• [INPUT MATERIAL]:
/-- The count of stored octets goes up without wrapping. -/
theorem rxStored_cnt {r : RxEngine} {bs : List Byte} (h : r.cnt.toNat + bs.length < 256) :
    (rxStored r bs).cnt.toNat = r.cnt.toNat + bs.length := by
  show (r.cnt + BitVec.ofNat 8 bs.length).toNat = _
  rw [BitVec.toNat_add, BitVec.toNat_ofNat]
  omega

/-- Information octets are stored in turn. -/
theorem rxStored_append {r : RxEngine} {xs ys : List Byte} (h : r.cnt.toNat + xs.length < 256) :
    rxStored r (xs ++ ys) = rxStored (rxStored r xs) ys := by
  rw [rxStored, rxStored, rxStored_cnt h, memWriteAll_append, crcFold_append, List.length_append, BitVec.ofNat_add,
    ← BitVec.add_assoc]
  rfl

/-- R151: INFO on an octet. -/
theorem rxOctet_of_info {s : State} (hq : s.rx.state = .info) (b : Byte) : rxOctet b s = rxInfoOctet b s := by
  rw [rxOctet, hq]

/-- R162: information octets that do not complete the field. -/
theorem rxReads_infoStored (p : Params) {r : RxEngine} (hbusy : r.status.phase = .busy) (hq : r.state = .info)
    {bs : List Byte} (hlen : r.cnt.toNat + bs.length < r.len.toNat) (hmax : r.len.toNat ≤ 254) :
    RxReads p r bs (rxStored r bs) := by
  induction bs generalizing r with
  | nil =>
    rw [rxStored_nil]
    exact .nil p r
  | cons b bs ih =>
    rw [List.length_cons] at hlen
    have hone : RxReads p r [b] (rxStored r [b]) := by
      refine .octet hbusy ?_
      rintro s - rfl
      rw [rxOctet_of_info hq]
      exact rxInfoOctet_of_ne hq (by omega) (by omega)
    have hcnt : (rxStored r [b]).cnt.toNat = r.cnt.toNat + 1 := rxStored_cnt (by rw [List.length_singleton]; omega)
    have hrest : RxReads p (rxStored r [b]) bs (rxStored (rxStored r [b]) bs) :=
      ih hbusy hq (by show _ < r.len.toNat; omega) hmax
    rw [← List.singleton_append, rxStored_append (by rw [List.length_singleton]; omega)]
    exact hone.append hrest

/-- R162, R163: a whole information field: its last octet runs the instruction of its tag octet. -/
theorem rxReads_field {p : Params} {r r' : RxEngine} {field : List Byte} {i : Instr}
    (hbusy : r.status.phase = .busy) (hq : r.state = .info) (hcnt : r.cnt = 0) (hpos : field ≠ [])
    (hlen : r.len.toNat = field.length) (hmax : field.length ≤ 254)
    (hdecode : decodeInfoTag p.infoTags (memRead (rxStored r field).buf 0) = .ok i)
    (hexec : ∀ s : State, s.params = p → s.rx = rxStored r field → exec i s = .next (withRx s r')) :
    RxReads p r field r' := by
  obtain ⟨init, last, rfl⟩ : ∃ init last, field = init ++ [last] :=
    ⟨_, _, (List.dropLast_append_getLast hpos).symm⟩
  rw [List.length_append, List.length_singleton] at hlen hmax
  have hzero : r.cnt.toNat = 0 := by
    rw [hcnt]
    rfl
  have hinit : (rxStored r init).cnt.toNat = init.length := by
    rw [rxStored_cnt (by omega), hzero, Nat.zero_add]
  rw [rxStored_append (by omega)] at hdecode hexec
  refine (rxReads_infoStored p hbusy hq (by omega) (by omega)).append (.octet hbusy fun s hp hr => ?_)
  have hstored : rxStoreInfo last s = withRx s (rxStored (rxStored r init) [last]) := by rw [rxStoreInfo_eq, hr]
  rw [rxOctet_of_info (by rw [hr]; exact hq), rxInfoOctet_of_ok (i := i) ?fits ?complete ?decoded, hstored]
  case fits => rw [hr]; omega
  case complete => rw [hr, hinit]; exact hlen.symm
  case decoded => rw [hp, hr]; exact hdecode
  exact hexec (withRx s _) hp rfl

/-- R163, R213: the information field of a body as written is read back. -/
theorem rxReads_info {p : Params} {r : RxEngine} {info : InformationField} (hp : p.wellFormed = true)
    (hbody : info.body.wellFormed = true) (hbusy : r.status.phase = .busy) (hq : r.state = .info) (hcnt : r.cnt = 0)
    (hwf : Memory.wf r.buf = true) (hlen : r.len.toNat = (fieldOctets p.infoTags info).length) :
    RxReads p r (fieldOctets p.infoTags info)
      { rxStored r (fieldOctets p.infoTags info) with info := ⟨info.cr, normBody info.body⟩, state := .fcs } := by
  have hbuf : (rxStored r (fieldOctets p.infoTags info)).buf = memWriteAll r.buf 0 (fieldOctets p.infoTags info) := by
    simp only [rxStored, hcnt]
    rfl
  obtain ⟨htag, hpayload⟩ := memWriteAll_field hwf (tagOctet p.infoTags (informationType info.body) info.cr)
    (infoWrite p.infoTags info.body)
  refine rxReads_field hbusy hq hcnt (List.cons_ne_nil _ _) hlen (fieldOctets_length_le _ hbody)
    (i := infoInstr (informationType info.body) info.cr) ?decoded ?read
  case decoded =>
    rw [hbuf, fieldOctets, htag]
    exact decodeInfoTag_tagOctet hp _ _
  case read =>
    rintro s rfl hr
    rw [exec_infoInstr_of_infoWrite hp hbody, hr]
    · rw [hr]
      exact hlen.trans (Nat.add_comm _ 1)
    · rw [hr, hbuf]
      exact hpayload

/-- R164 to R168: the FCS octet and the closing flag. -/
theorem rxReads_end (p : Params) {r : RxEngine} (hbusy : r.status.phase = .busy) (hq : r.state = .fcs) :
    RxReads p r [fcsOf r.crc, flag]
      { r with state := .close, status := statusComplete r.status, result := some (rxFrame r) } := by
  refine .cons (r' := { r with state := .close }) (.octet hbusy ?fcs) (.octet hbusy ?close)
  case fcs =>
    rintro s - rfl
    rw [rxOctet, hq]
    exact rxFcsOctet_ok rfl
  case close =>
    intro s _ hr
    rw [rxOctet, hr]
    refine (rxCloseOctet_flag s).trans ?_
    rw [rxComplete, hr]
    rfl

/-- R165, R204, R205: a frame whose covered octets lead from ADDR to FCS is complete. -/
theorem rxReads_envelope {p : Params} {r r' : RxEngine} {cov : List Byte} (hbusy : r.status.phase = .busy)
    (hq : r.state = .hunt) (hcov : RxReads p { r with crc := crcInit, state := .addr } cov r')
    (hbusy' : r'.status.phase = .busy) (hq' : r'.state = .fcs) (hcrc : r'.crc = crc8 cov) :
    RxReads p r (envelope cov)
      { r' with state := .close, status := statusComplete r'.status, result := some (rxFrame r') } := by
  have hfcs : fcsOf r'.crc = fcs cov := congrArg fcsOf hcrc
  have hend := rxReads_end p hbusy' hq'
  rw [hfcs] at hend
  exact .cons (rxReads_openingFlag p hbusy hq) (hcov.append hend)

/-! ### A whole decode -/

/-- R155 to R158: the engine `r` on the complete length `n` of a frame; `l` and `q` are what `rx_len1` and `rx_state`
hold by then. -/
def rxHeader (r : RxEngine) (a : Byte) (ft : FrameType) (pf : PollFinal) (n : Nat) (l : Byte) (q : RxState) :
    RxEngine :=
  { r with
    addr := a, typ := typeOctet ft pf, ftype := ft, crc := crc8 ([a, typeOctet ft pf] ++ lenOctets n)
    len1 := l, len := BitVec.ofNat 14 n, state := q }

/-- R155 to R158: the address, the TYPE octet and the LEN octets as written, and the frame type's instruction. -/
theorem rxReads_header {p : Params} {r : RxEngine} (hbusy : r.status.phase = .busy) (a : Byte) (ft : FrameType)
    (pf : PollFinal) {n : Nat} (hn : n ≤ 16383) :
    ∃ l q, ∀ r' : RxEngine,
      (∀ s : State, s.rx = rxHeader r a ft pf n l q → exec (frameInstr ft pf) s = .next (withRx s r')) →
      RxReads p { r with crc := crcInit, state := .addr } ([a, typeOctet ft pf] ++ lenOctets n) r' := by
  have haddr := rxReads_addr p (r := { r with crc := crcInit, state := .addr }) hbusy rfl a
  have htype := rxReads_type p
    (r := { r with addr := a, crc := crcUpdate crcInit a, state := .type }) hbusy rfl ft pf
  obtain ⟨l, q, hlen⟩ := rxReads_len (p := p) (r := { r with
    addr := a, typ := typeOctet ft pf, ftype := ft, crc := crc8 [a, typeOctet ft pf], state := .len1 }) hbusy rfl hn
  obtain ⟨-, hpf⟩ := typeOctet_fields ft pf
  refine ⟨l, q, fun r' hexec => .cons haddr (.cons htype (hlen r' fun s hr => ?_))⟩
  rw [rxRunFrameType, hr, hpf]
  exact hexec s hr

/-- R166: the result of a SABM decode from octets as written. -/
theorem rxFrame_eq_sabm {r : RxEngine} {id : BitVec 6} {cr : CommandResponse} {pf : PollFinal}
    (haddr : r.addr = addrOctet id cr) (htyp : r.typ = typeOctet .sabm pf) (hft : r.ftype = .sabm) :
    rxFrame r = .sabm id pf := by
  obtain ⟨hid, -⟩ := addrOctet_fields id cr
  obtain ⟨-, hpf⟩ := typeOctet_fields .sabm pf
  rw [rxFrame_of_sabm hft, rxSabmFrame, haddr, htyp, hid, hpf]

/-- R167: the result of a UIH decode from octets as written. -/
theorem rxFrame_eq_uih {r : RxEngine} {id : BitVec 6} {cr : CommandResponse} {pf : PollFinal}
    (haddr : r.addr = addrOctet id cr) (htyp : r.typ = typeOctet .uih pf) (hft : r.ftype = .uih) :
    rxFrame r = .uih id cr pf r.info := by
  obtain ⟨hid, hcr⟩ := addrOctet_fields id cr
  obtain ⟨-, hpf⟩ := typeOctet_fields .uih pf
  rw [rxFrame_of_not_sabm (by rw [hft]; decide), rxUihFrame, haddr, htyp, hid, hcr, hpf]

/-- R159, R213: a SABM frame as written is decoded to its descriptor. -/
theorem rxReads_sabm (p : Params) {r : RxEngine} (hbusy : r.status.phase = .busy) (hq : r.state = .hunt)
    (id : BitVec 6) (pf : PollFinal) :
    ∃ r', RxReads p r (envelope ([addrOctet id .command, typeOctet .sabm pf] ++ lenOctets 0)) r' ∧
      r'.status = statusComplete r.status ∧ r'.result = some (.sabm id pf) := by
  obtain ⟨l, q, hheader⟩ := rxReads_header (p := p) hbusy (addrOctet id .command) .sabm pf (Nat.zero_le 16383)
  have hcov := hheader { rxHeader r (addrOctet id .command) .sabm pf 0 l q with state := .fcs } fun s hr => by
    have hlen : s.rx.len = 0 := by
      rw [hr]
      rfl
    rw [← hr]
    exact if_neg (not_not_intro hlen)
  exact ⟨_, rxReads_envelope hbusy hq hcov hbusy rfl rfl, rfl, congrArg some (rxFrame_eq_sabm rfl rfl rfl)⟩

/-- R160, R213: a UIH frame as written is decoded to its descriptor, but for the EA bits that MSC forces on write. -/
theorem rxReads_uih {p : Params} (hp : p.wellFormed = true) {r : RxEngine} (hbusy : r.status.phase = .busy)
    (hq : r.state = .hunt) (hwf : Memory.wf r.buf = true) (id : BitVec 6) (cr : CommandResponse) (pf : PollFinal)
    {info : InformationField} (hbody : info.body.wellFormed = true) :
    ∃ r', RxReads p r (envelope (uihOctets p.infoTags id cr pf info)) r' ∧
      r'.status = statusComplete r.status ∧ r'.result = some (.uih id cr pf ⟨info.cr, normBody info.body⟩) := by
  have hmax := fieldOctets_length_le p.infoTags hbody
  have hpos : 0 < (fieldOctets p.infoTags info).length := Nat.succ_pos _
  have hn : (BitVec.ofNat 14 (fieldOctets p.infoTags info).length).toNat = (fieldOctets p.infoTags info).length :=
    Nat.mod_eq_of_lt (by omega)
  obtain ⟨l, q, hheader⟩ := rxReads_header (p := p) hbusy (addrOctet id cr) .uih pf
    (n := (fieldOctets p.infoTags info).length) (by omega)
  have hfits := hheader
    { rxHeader r (addrOctet id cr) .uih pf (fieldOctets p.infoTags info).length l q with cnt := 0, state := .info }
    fun s hr => by
      have hlen : s.rx.len.toNat = (fieldOctets p.infoTags info).length := by
        rw [hr]
        exact hn
      rw [← hr]
      exact execUih_fits pf (by omega)
  have hcov := hfits.append (rxReads_info hp hbody hbusy rfl rfl hwf hn)
  rw [uihOctets_eq]
  exact ⟨_, rxReads_envelope hbusy hq hcov hbusy rfl (crcFold_append _ _ _).symm, rfl,
    congrArg some (rxFrame_eq_uih rfl rfl rfl)⟩

/-- Settles O57: a SABM and a UIH frame as written, each read octet by octet. -/
theorem decodeOfEncodedFrame : Obligations.DecodeOfEncodedFrame := by
  intro s f octets src sch hparams hvalid hbuild hbusy hq hwf hsource hsch
  obtain ⟨r', hreads, hstatus, hresult⟩ : ∃ r', RxReads s.params s.rx octets r' ∧
      r'.status = statusComplete s.rx.status ∧ r'.result = some (normFrame f) := by
    cases f with
    | sabm id pf =>
      cases (build_sabm s.params.infoTags id pf).symm.trans hbuild
      exact rxReads_sabm s.params hbusy hq id pf
    | uih id cr pf info =>
      cases (build_uih s.params.infoTags id cr pf hvalid).symm.trans hbuild
      exact rxReads_uih hparams hbusy hq hwf id cr pf hvalid
  exact ⟨_, hreads s src sch rfl rfl hsource hsch, congrArg Status.phase hstatus, congrArg Status.err hstatus, hresult,
    rfl, rfl, rfl, rfl⟩

end Sys2Proof.Machine

/-! PROOFS. The information-field family: the payload that `rx_buf` holds (`rxPayload_eq_some`), what a read rule's
answer comes to (`readInfo_accepts`, `readInfo_raises`), the shape each read rule wants, and from them the nine
implemented types, the two that are rejected, the write rules, and Control's fields. -/

namespace Sys2Proof.Machine

/-! ### The payload and the answer of a read rule -/

/-- R230: the payload in `rx_buf`, by the octets it holds. -/
theorem rxPayload_eq_some {s : State} {P : List Byte} (hlen : s.rx.len.toNat = P.length + 1) (hmax : P.length ≤ 253)
    (hP : memReadRange s.rx.buf 1 P.length = P) : rxPayload s = some P := by
  rw [rxPayload_some (by omega), hlen, Nat.add_sub_cancel, hP]

/-- R230: a field that lies in `rx_buf` has one payload octet fewer than its length. -/
theorem rxPayload_of_fits {s : State} (h : 1 ≤ s.rx.len.toNat ∧ s.rx.len.toNat ≤ 254) :
    ∃ P, rxPayload s = some P ∧ P.length + 1 = s.rx.len.toNat := by
  refine ⟨_, rxPayload_some h, ?_⟩
  rw [memReadRange_length]
  omega

/-- R163: a payload that its read rule accepts. -/
theorem readInfo_accepts {s : State} {P : List Byte} {rule : List Byte → Except CmuxError InfoBody} {body : InfoBody}
    (hP : rxPayload s = some P) (cr : CommandResponse) (h : rule P = .ok body) :
    readInfo cr rule s = .next (withRx s { s.rx with info := ⟨cr, body⟩, state := .fcs }) := by
  rw [readInfo_of_payload hP, h]
  rfl

/-- R163: a payload that its read rule rejects. -/
theorem readInfo_raises {s : State} {P : List Byte} {rule : List Byte → Except CmuxError InfoBody} {e : CmuxError}
    (hP : rxPayload s = some P) (cr : CommandResponse) (h : rule P = .error e) :
    readInfo cr rule s = .next (raise .rx e s) := by
  rw [readInfo_of_payload hP, h]
  rfl

/-- R230: a field of a length whose payloads the read rule rejects, whatever their octets. -/
theorem readInfo_raises_of_length {s : State} {rule : List Byte → Except CmuxError InfoBody} {e : CmuxError}
    (hfits : 1 ≤ s.rx.len.toNat ∧ s.rx.len.toNat ≤ 254) (cr : CommandResponse)
    (h : ∀ P : List Byte, P.length + 1 = s.rx.len.toNat → rule P = .error e) :
    readInfo cr rule s = .next (raise .rx e s) := by
  obtain ⟨P, hP, hlen⟩ := rxPayload_of_fits hfits
  exact readInfo_raises hP cr (h P hlen)

/-! ### PN, CLD, FCoff and FCon -/

/-- R232, R234, R236, R238: what the four rules that want an empty payload share. -/
theorem readInfo_emptyOnly {rule : List Byte → Except CmuxError InfoBody} {body : InfoBody}
    (hrule : ∀ P, rule P = if P.length ≠ 0 then .error .invalidInformationField else .ok body) (s : State)
    (cr : CommandResponse) :
    (s.rx.len.toNat = 1 →
      readInfo cr rule s = .next (withRx s { s.rx with info := ⟨cr, body⟩, state := .fcs })) ∧
    (2 ≤ s.rx.len.toNat ∧ s.rx.len.toNat ≤ 254 →
      readInfo cr rule s = .next (raise .rx .invalidInformationField s)) := by
  constructor
  · intro hlen
    exact readInfo_accepts (rxPayload_eq_some (P := []) hlen (Nat.zero_le _) rfl) cr (hrule [])
  · rintro ⟨hmin, hmax⟩
    refine readInfo_raises_of_length ⟨by omega, hmax⟩ cr fun P hP => ?_
    rw [hrule, if_pos (by omega)]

• [TASK ITEM]:
Reproduce word for word the material above, starting with the line that has "exact execUih_fits pf (by omega)" and stopping after the line that has "cr pf info =>".

• [EXERCISE RESULT]:
      exact execUih_fits pf (by omega)
  have hcov := hfits.append (rxReads_info hp hbody hbusy rfl rfl hwf hn)
  rw [uihOctets_eq]
  exact ⟨_, rxReads_envelope hbusy hq hcov hbusy rfl (crcFold_append _ _ _).symm, rfl,
    congrArg some (rxFrame_eq_uih rfl rfl rfl)⟩

/-- Settles O57: a SABM and a UIH frame as written, each read octet by octet. -/
theorem decodeOfEncodedFrame : Obligations.DecodeOfEncodedFrame := by
  intro s f octets src sch hparams hvalid hbuild hbusy hq hwf hsource hsch
  obtain ⟨r', hreads, hstatus, hresult⟩ : ∃ r', RxReads s.params s.rx octets r' ∧
      r'.status = statusComplete s.rx.status ∧ r'.result = some (normFrame f) := by
    cases f with
    | sabm id pf =>
      cases (build_sabm s.params.infoTags id pf).symm.trans hbuild
      exact rxReads_sabm s.params hbusy hq id pf
    | uih id cr pf info =>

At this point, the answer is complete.